Apologies. I encountered the issue with version 3.46.1 and the source I get from downloading the trunk archive seems to be identical in the affected area.

Can you confirm that it is ever called in such a way that that can happen? i.e. is this a genuine issue or a hypothetical one which requires that READ_UTF8 be used in an unexpected way?

I do not know if SQLite itself currently ever calls tokenizers with non-null-terminated strings. But since the API contract for xTokenize allows non-null-terminated strings it might in theory hit this case in the future even if it does not do so now.

xTokenize can also be called by application code which is where I ran into this. Specifically when writing test cases for tokenization in a higher level library that wraps SQLite. The tokenizer is invoked manually in that case to verify some tokenization test cases. Another use case where I could see this happen is when writing a custom wrapper tokenizer, where the wrapped tokenizer is also invoked directly by the client code and not SQLite.

(4) By Roger Binns (rogerbinns) on 2024-10-14 14:03:54 in reply to 3 [link] [source]

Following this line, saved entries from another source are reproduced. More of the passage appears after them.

-- ==== Sys2Proof/Machine/Ops.lean ====
section
/-!
DEFINITION. The operations the meanings share: port transactions, the command FIFO, output, the entry to and the return
from Error, refusals, and the lift of a unit's operation to the machine.
-/

namespace Sys2Proof.Machine

/-- The outcome of an operation over a state, or over one unit. -/
abbrev Out (σ : Type) := Host.Outcome σ Fault Refusal

/-- An operation of the Keyboard Unit, as an operation of the machine. -/
def State.onKbd (s : State) (o : Out Kbd) : Out State :=
  match o with
  | .next k => .next { s with kbd := k }
  | .fault r => .fault r
  | .refused r => .refused r

/-! ### Keyboard Unit: registers, output, refusal -/

/-- `st <- d` (R30). -/
def Kbd.setSt (k : Kbd) (d : DecoderState) : Kbd := { k with st := d.code }

/-- `return v`. -/
def Kbd.setResult (k : Kbd) (r : OpResult) : Kbd := { k with result := r }

/-- Record an event in the transaction history. -/
def Kbd.record (k : Kbd) (e : Event) : Kbd := { k with history := e :: k.history }

/-- `emit(e)`: the step's output on the decoder-output port (R12, R140). -/
def Kbd.emit (k : Kbd) (e : Option Byte) : Kbd := (k.record (.emit e)).setResult (.emitted e)

/-- `raise Refused(r)`: the sticky mark is set, nothing else happens (R18, R49; log 2). -/
def Kbd.refuse (k : Kbd) (r : RefusalReason) : Kbd := { k with refused := true, result := .refused r }

/-- PortRead of an 8-bit keyboard port: a free draw, recorded (R16; log 5). -/
def Kbd.portRead (k : Kbd) (port : Port) : Byte × Kbd :=
  let d := k.draws.headD (Config.kbdDraw k.drawCount)
  (d, { k with draws := k.draws.tail, drawCount := k.drawCount + 1, history := .read8 port d :: k.history })

/-- PortWrite of a byte to a keyboard port (R17). -/
def Kbd.portWrite (k : Kbd) (port : Port) (v : Byte) : Kbd := k.record (.write8 port v)

/-! ### The command FIFO -/

/-- The slot of queued command i: `(Q.start + i) mod 16` (R40). -/
def Fifo.slot (q : Fifo) (i : Nat) : Fin 16 := ⟨(q.start.toNat + i) % 16, Nat.mod_lt _ (by decide)⟩

/-- The queued commands, head first (R40); a slot that holds no value contributes nothing. -/
def Fifo.queued (q : Fifo) : List ControllerCommand :=
  (List.range q.len.toNat).filterMap fun i => q.buf[q.slot i]

/-- Append a command behind the last one (R230). -/
def Fifo.push (q : Fifo) (cmd : ControllerCommand) : Fifo :=
  { q with buf := q.buf.set (q.slot q.len.toNat) (some cmd), len := q.len + 1#5 }

/-- Remove the head command (R235). -/
def Fifo.pop (q : Fifo) : Fifo := { q with start := q.start + 1#4, len := q.len - 1#5 }

/-- The head command, or why there is none to read (R42, R44). -/
def Fifo.head (q : Fifo) : Except Fault ControllerCommand :=
  if q.len = 0#5 then .error .noHeadCommand
  else match q.buf[q.slot 0] with
    | some cmd => .ok cmd
    | none => .error .unwrittenSlot

/-- TRANSMIT: the command's bytes to KBD_DATA_PORT, in list order (R233). -/
def Kbd.transmit (k : Kbd) (cmd : ControllerCommand) : Kbd :=
  (dispatchBytes k.params cmd).foldl (fun k b => k.portWrite Config.kbdDataPort b) k

/-- TRANSMIT(Q.buf[Q.start]). -/
def Kbd.transmitHead (k : Kbd) : Out Kbd :=
  match k.q.head with
  | .ok cmd => .next (k.transmit cmd)
  | .error f => .fault f

/-- DEQUEUE (R235); the FIFO holds a command there (R43). -/
def Kbd.dequeue (k : Kbd) : Out Kbd :=
  if k.q.len = 0#5 then .fault .noHeadCommand else .next { k with q := k.q.pop }

/-! ### FSM transitions -/

/-- What an FSM row of state `d` does, where `st` holds `d` (R107; log 4). -/
def Kbd.inState (k : Kbd) (d : DecoderState) (o : Out Kbd) : Out Kbd :=
  if k.st = d.code then o else .refused .keyNotSelected

/-- `st <- d'; emit(e)` in state `d`. -/
def Kbd.move (k : Kbd) (d d' : DecoderState) (e : Option Byte) : Out Kbd :=
  k.inState d (.next ((k.setSt d').emit e))

/-- Entry to Error (R332, R338): `st` is the only state written, and nothing is saved. The block's one counterpart of
taking an exception. -/
def Kbd.enterError (k : Kbd) (d : DecoderState) : Out Kbd := k.move d .error none

/-- Return from Error: the byte is dropped and the decoder is in Start (R164, R338, R339). -/
def Kbd.leaveError (k : Kbd) : Out Kbd := k.move .error .start none

/-- MOD_APPLY on the unit: the adjusted character, and the unit with KeyFlags updated (R200). -/
def Kbd.modApply (k : Kbd) (c raw : Byte) : Byte × Kbd :=
  let f := updateFlags k.params c raw k.flags
  (adjustChar k.params c raw f, { k with flags := f })

/-! ### PCI Unit -/

/-- `return v`. -/
def Pci.setResult (u : Pci) (r : OpResult) : Pci := { u with result := r }

/-- `raise Refused(r)` in the PCI Unit (R18, R49; log 2). -/
def Pci.refuse (u : Pci) (r : RefusalReason) : Pci := { u with refused := true, result := .refused r }

/-- PortWrite of an address word to PCI_ADDR_PORT: the latch holds it (R17, R46, R82). -/
def Pci.writeAddr (u : Pci) (a : Dword) : Pci :=
  { u with addrLatch := a, history := .write32 Config.pciAddrPort a :: u.history }

/-- PortWrite to PCI_DATA_PORT (R17). What the function does with the value is the environment's (R267, I15). -/
def Pci.writeData (u : Pci) (v : Dword) : Pci :=
  { u with history := .write32 Config.pciDataPort v :: u.history }

/-- What the environment can answer to a data read: any dword, but with 0xFFFF in the vendor-id field of a function
the platform lacks (R271, I9; log 8). -/
def Pci.answer (u : Pci) (d : Dword) : Dword :=
  if u.absent.contains (addrFunction u.addrLatch) ∧ addrRegister u.addrLatch = 0#6 then
    d ||| Config.absentVendorId.setWidth 32
  else d

/-- PortRead of PCI_DATA_PORT: a free draw, recorded (R16; log 5). -/
def Pci.readData (u : Pci) : Dword × Pci :=
  let d := u.answer (u.draws.headD (Config.pciDraw u.drawCount))
  (d, { u with draws := u.draws.tail, drawCount := u.drawCount + 1,
               history := .read32 Config.pciDataPort d :: u.history })

/-- The read sequencer: address phase, data phase, extraction (R261). -/
def Pci.configRead (u : Pci) (bus : BitVec 8) (dev : BitVec 5) (fn : BitVec 3) (off : Byte) (w : Width) :
    Dword × Pci :=
  let r := (u.writeAddr (addrEnc bus dev fn off)).readData
  (extract r.1 off w, r.2)

/-- The probe of a function: is its vendor id not the sentinel (R266)? -/
def Pci.probe (u : Pci) (bus : BitVec 8) (dev : BitVec 5) (fn : BitVec 3) : Bool × Pci :=
  let r := u.configRead bus dev fn 0x00#8 .w16
  (r.1 != Config.absentVendorId.setWidth 32, r.2)

/-! ### Refusals of the machine -/

/-- Refuse an operation that belongs to neither unit alone: both units are marked (log 2). -/
def State.refuseBoth (s : State) (r : RefusalReason) : State :=
  { s with kbd := s.kbd.refuse r, pci := s.pci.refuse r }

end Sys2Proof.Machine
end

The xTokenize API can indeed easily be called by other code, and can be done so in my code base. The xTokenize API is passed bytes and there is no guarantee that they are valid UTF-8 or have any kind of termination.

The trigram tokenizer also stops at the first \0 which is a bit strange - for example unicode61 doesn't.

I agree with your analysis of how the read beyond end can happen, and it would indeed keep going until a \0 is encountered. At the very least the READ_UTF8 should use < not != to check for end of buffer.

zIn < zTerm

(5) By Stephan Beal (stephan) on 2024-10-15 13:16:38 in reply to 4 [link] [source]

At the very least the READ_UTF8 should use < not != to check for end of buffer.

FYI: Richard checked in two instances of that change last night.

(6) By jnosh (sqlite_jnosh) on 2024-10-26 11:02:22 in reply to 5 [link] [source]

Great, thank you, that should prevent the unbounded read past the end of the string!

Unless I missed another change when looking at trunk, I think this can still read one byte past the end of a string that is not null terminated.

fts5TriTokenize calls READ_UTF8 unconditionally and READ_UTF8 currently always reads the first byte of the target string. For example with an empty, non-null-terminated string, fts5TriTokenize would call READ_UTF8 which would then read one byte past the end of the string.

So I think there also needs to be an initial check if the string is already at the end so READ_UTF8 doesn't dereference at all in that case.

(7) By Stephan Beal (stephan) on 2024-11-12 07:56:37 in reply to 6 [link] [source]

So I think there also needs to be an initial check if the string is already at the end so READ_UTF8 doesn't dereference at all in that case.

FYI: Dan checked in a change for that yesterday.

(8) By jnosh (sqlite_jnosh) on 2024-11-12 10:41:01 in reply to 7 [link] [source]

Much appreciated!